About this task:
From the entries that follow, pick out all lines holding "Refusal".

-*-

-- ==== Sys2Proof/Tests/Slice0.lean ====
section
/-!
SUPPORT. Tests whose expected results are the vectors of 95_test_vectors.md (its ids in the comments) and the encodings of
30_encoding.md; and for every statement with hypotheses a state and operands that meet them.
-/
namespace Sys2Proof.Tests

open Sys2Proof.Machine

/-- The outcome of one step from a state with one word placed at PC, no timer period elapsed, `rand` = 0xA7. -/
def run (w : Word) (s : State) : Host.Outcome State Fault Refusal := stepWith s.tref 0xA7 (placeWordAtPc s w)

/-- The state an outcome leaves, completed or not. -/
def left : Host.Outcome State Fault Refusal → State
  | .next s => s
  | .fault f => stateLeft f
  | .refused _ => State.reset

/-- Completed. -/
def ok : Host.Outcome State Fault Refusal → Bool
  | .next _ => true
  | _ => false

/-- The code of the error an outcome reports (60_exceptions.md R240); 0 for none. -/
def code (o : Host.Outcome State Fault Refusal) : Nat := (resultCode o).getD 0

/-- The state after reset with one register set. -/
def withV (x : Reg) (b : Byte) : State := State.reset.setV x b

/-- The state after reset with two registers set. -/
def withVV (x : Reg) (a : Byte) (y : Reg) (b : Byte) : State := (withV x a).setV y b

/-! ### Decoding: one word per constructor, written out from 30_encoding.md R82 and R84 -/

theorem test_decode_clearDisplay :
    decodeWord 0x00E0 = .ok .clearDisplay ∧ encodeWord .clearDisplay = 0x00E0 := by decide

theorem test_decode_ret :
    decodeWord 0x00EE = .ok .ret ∧ encodeWord .ret = 0x00EE := by decide

theorem test_decode_jump :
    decodeWord 0x1ABC = .ok (.jump 0xABC) ∧ encodeWord (.jump 0xABC) = 0x1ABC := by decide

theorem test_decode_call :
    decodeWord 0x2300 = .ok (.call 0x300) ∧ encodeWord (.call 0x300) = 0x2300 := by decide

theorem test_decode_skipEqImm :
    decodeWord 0x3A42 = .ok (.skipEqImm 0xA 0x42) ∧ encodeWord (.skipEqImm 0xA 0x42) = 0x3A42 := by decide

theorem test_decode_skipNeImm :
    decodeWord 0x4A42 = .ok (.skipNeImm 0xA 0x42) ∧ encodeWord (.skipNeImm 0xA 0x42) = 0x4A42 := by decide

theorem test_decode_skipEqReg :
    decodeWord 0x5120 = .ok (.skipEqReg 1 2) ∧ encodeWord (.skipEqReg 1 2) = 0x5120 := by decide

theorem test_decode_loadImm :
    decodeWord 0x6FAB = .ok (.loadImm 0xF 0xAB) ∧ encodeWord (.loadImm 0xF 0xAB) = 0x6FAB := by decide

theorem test_decode_addImm :
    decodeWord 0x7F02 = .ok (.addImm 0xF 0x02) ∧ encodeWord (.addImm 0xF 0x02) = 0x7F02 := by decide

theorem test_decode_move :
    decodeWord 0x8120 = .ok (.move 1 2) ∧ encodeWord (.move 1 2) = 0x8120 := by decide

theorem test_decode_or :
    decodeWord 0x8121 = .ok (.or 1 2) ∧ encodeWord (.or 1 2) = 0x8121 := by decide

theorem test_decode_and :
    decodeWord 0x8122 = .ok (.and 1 2) ∧ encodeWord (.and 1 2) = 0x8122 := by decide

theorem test_decode_xor :
    decodeWord 0x8123 = .ok (.xor 1 2) ∧ encodeWord (.xor 1 2) = 0x8123 := by decide

theorem test_decode_add :
    decodeWord 0x8F14 = .ok (.add 0xF 1) ∧ encodeWord (.add 0xF 1) = 0x8F14 := by decide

-*-

Answer section:
def run (w : Word) (s : State) : Host.Outcome State Fault Refusal := stepWith s.tref 0xA7 (placeWordAtPc s w)
def left : Host.Outcome State Fault Refusal → State
def ok : Host.Outcome State Fault Refusal → Bool
def code (o : Host.Outcome State Fault Refusal) : Nat := (resultCode o).getD 0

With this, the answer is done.